**Directions:**
Only the lines from the top of the data through the one with "(tags : ∀ u" are to be written out, each exactly as it stands.
(Record set begins)
-- ==== Sys2Proof/Proofs/Settings.lean ====
section
/-! The mode and the capacity, and what each retained setting, section, map entry, tariff page and hatch-cycle count is
changed by. -/

namespace Sys2Proof.Machine

open Sys2Proof

variable {c : Instr}

/-! ### Requests and what they keep -/

/-- A property that survives the Kiosk Link Interface, the clearing of a tag list and the owner survives the request. -/
theorem takeRequest_keeps {α : Type} {P : State → Prop} (kli : ∀ u f, P u → P (u.updKli f))
    (tags : ∀ u k, P u → P (u.clearTagList k)) {s : State} {h : ReqHead} {kind : Nat} {p : List Byte} {d : Codec α}
    {owner : α → State → Answer} (ow : ∀ x u, P u → P (owner x u).state) (hs : P s) :
    P (s.takeRequest h kind p d owner) := by
  have replied : ∀ u k st b, P u → P (u.reply h k st b) := fun u k st b hu => by
    unfold State.reply
    exact kli u _ hu
  unfold State.takeRequest
  split
  · unfold State.answerRequest
    have begun : P (s.beginRequest h) := kli s _ hs
    dsimp only
    split
    · exact replied _ _ _ _ begun
    · split
      · exact replied _ _ _ _ begun
      · refine replied _ _ _ _ (ow _ _ ?_)
        unfold State.clearForKind
        split
        · split
          · exact tags _ _ begun
          · exact begun
        · exact begun
  · exact hs

theorem State.clearTagList_eq (s : State) (k : Courier) :
    s.clearTagList k = { s with comps := (s.clearTagList k).comps, swu := (s.clearTagList k).swu } := by
  have folded : ∀ (l : List TagEntry) (u : State),
      l.foldl (fun s e => s.updComp e.comp fun x => { x with tagOwner := none }) u =
        { u with comps := (l.foldl (fun s e => s.updComp e.comp fun x => { x with tagOwner := none }) u).comps } := by
    intro l
    induction l with
    | nil => exact fun _ => rfl
    | cons e l ih =>
      intro u
      rw [List.foldl_cons, ih]
      rfl
  unfold State.clearTagList
  rw [folded]
  rfl

/-! ### The mode (R197) and the capacity (R73) -/

theorem Kept.foldl {α : Type} {f : State → α → State} (h : ∀ s x, Kept s (f s x)) (l : List α) :
    ∀ s, Kept s (l.foldl f s) := by
  induction l with
  | nil => exact fun s => .refl s
  | cons x l ih => exact fun s => (h s x).trans (ih _)

theorem kept_endAllQueued (s : State) : Kept s s.endAllQueued := by
  unfold State.endAllQueued
  exact Kept.foldl (fun s l => kept_endJobs _ _ s) _ s

/-- A decision that changes the mode is followed by ends, passes and top-ups alone. -/
theorem kept_decideMode {s : State} (h : s.modeNow ≠ s.scu.mode) : Kept (s.withMode s.modeNow) s.decideMode := by
  unfold State.decideMode
  dsimp only
  rw [if_neg h]
  have posted := kept_post (s.withMode s.modeNow) ((s.withMode s.modeNow).modeChanged s.scu.mode)
  have passed : ∀ u, Kept (s.withMode s.modeNow) u → Kept (s.withMode s.modeNow)
      (State.pass (if s.modeNow = .DORMANT then u.endAllQueued else u)) := by
    intro u hu
    split
    · exact (hu.trans (kept_endAllQueued u)).trans (kept_pass _)
    · exact hu.trans (kept_pass _)
  split
  · exact (((passed _ posted).trans (kept_topUpEnd _ _)).trans (kept_topUpEnd _ _)).trans (kept_pass _)
  · exact passed _ posted

theorem State.decideMode_same {s : State} (h : s.modeNow = s.scu.mode) : s.decideMode = s := by
  unfold State.decideMode
  rw [if_pos h]

theorem State.decideMode_scu (s : State) : s.decideMode.scu = { s.scu with mode := s.modeNow } := by
  by_cases h : s.modeNow = s.scu.mode
  · rw [State.decideMode_same h, h]
  · exact (kept_decideMode h).scu

/-- The capacity follows the mode (R73). -/
def State.capacityFollows (s : State) : Prop := s.arb.capacity = capacityOf s.scu.straps s.scu.mode

/-- A decision of the mode makes it follow the inputs, whatever it was. -/
theorem State.decideMode_supplyOk {s : State} (h : s.capacityFollows) : s.decideMode.supplyOk := by
  by_cases e : s.modeNow = s.scu.mode
  · rw [State.decideMode_same e]
    exact ⟨e.symm, h⟩
  · have k := kept_decideMode e
    refine ⟨?_, ?_⟩
    · rw [k.scu]
      rfl
    · rw [k.capacity, k.scu]
      rfl

/-! ### Who writes the supply and clock state -/

/-- An act keeps the straps, the inputs, the mode, the base mode and the capacity, or its command is one that may change
them. -/
theorem Act.supply {s t : State} (a : Act c s t)
    (level : ¬∃ v, c = .mainsGoodChange v ∨ c = .batteryLowChange v) (mode : ¬∃ h p, c = .mode h p ∨ c = .factoryClear h p)
    (hs : s.supplyOk) : t.supplyOk := by
  have kept : ∀ {u : State}, Kept s u → u.supplyOk := fun k => by
    unfold State.supplyOk
    rw [k.capacity, k.scu]
    exact hs
  cases a with
  | scu f holds =>
    unfold State.supplyOk
    rw [State.updScu_scu, State.updScu_arb, holds.mode, holds.mainsGood, holds.batteryLow, holds.base, holds.straps]
    exact hs
  | retire n => exact kept (kept_retire s n)
  | undo n => exact kept (kept_undo s n)
  | create _ _ _ _ _ _ _ _ made => exact kept (kept_createOp made)
  | dropStrike l => exact kept (kept_dropStrike s l)
  | levels g b by_ => exact absurd by_ level
  | base b by_ =>
    obtain ⟨h, p, e⟩ := by_
    exact absurd ⟨h, p, .inl e⟩ mode
  | mode m by_ => exact absurd by_ (not_or.mpr ⟨level, mode⟩)
  | factory by_ =>
    obtain ⟨h, p, e⟩ := by_
    exact absurd ⟨h, p, .inr e⟩ mode
  | restart i k =>
    obtain ⟨-, -, -, -, -, -, scu, -, -, -, -, arb, -⟩ := s.restartWith_eq i k
    unfold State.supplyOk
    rw [scu, arb]
    exact ⟨rfl, rfl⟩
  | _ => exact hs

theorem State.supplyOk_clearTagList {s : State} (k : Courier) (h : s.supplyOk) : (s.clearTagList k).supplyOk := by
  rw [State.clearTagList_eq]
  exact h

/-- FACTORY_CLEAR leaves the capacity of the mode it decides again. -/
theorem State.factoryClear_supplyOk {s : State} (h : s.supplyOk) : s.factoryClear.state.supplyOk := by
  unfold State.factoryClear
  split
  · exact h
  · split
    · exact h
    · split
      · exact h
      · dsimp only
        refine State.decideMode_supplyOk ?_
        have start : s.factoryBlocks.capacityFollows := h.2
        have cleared : Acts .minuteTick s.factoryBlocks ((List.range' 1 4).foldl State.clearLink s.factoryBlocks) :=
          Acts.foldl (fun s l => acts_clearLink s l) _ _
        refine Acts.keep (P := State.capacityFollows) (fun u v a hu => ?_) cleared start
        unfold State.capacityFollows at hu ⊢
        cases a with
        | scu f holds =>
          rw [State.updScu_scu, State.updScu_arb, holds.mode, holds.straps]
          exact hu
        | retire n => rw [(kept_retire u n).capacity, (kept_retire u n).scu]; exact hu
        | undo n => rw [(kept_undo u n).capacity, (kept_undo u n).scu]; exact hu
        | create _ _ _ _ _ _ _ _ made => rw [(kept_createOp made).capacity, (kept_createOp made).scu]; exact hu
        | dropStrike l => rw [(kept_dropStrike u l).capacity, (kept_dropStrike u l).scu]; exact hu
        | mode m by_ =>
          rcases by_ with ⟨_, e | e⟩ | ⟨_, _, e | e⟩ <;> cases e
        | restart i k by_ => rcases by_ with e | e | e <;> cases e
        | _ => exact hu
(Record set ends)
**Solution below:**
-- ==== Sys2Proof/Proofs/Settings.lean ====
section
/-! The mode and the capacity, and what each retained setting, section, map entry, tariff page and hatch-cycle count is
changed by. -/

namespace Sys2Proof.Machine

open Sys2Proof

variable {c : Instr}

/-! ### Requests and what they keep -/

/-- A property that survives the Kiosk Link Interface, the clearing of a tag list and the owner survives the request. -/
theorem takeRequest_keeps {α : Type} {P : State → Prop} (kli : ∀ u f, P u → P (u.updKli f))
    (tags : ∀ u k, P u → P (u.clearTagList k)) {s : State} {h : ReqHead} {kind : Nat} {p : List Byte} {d : Codec α}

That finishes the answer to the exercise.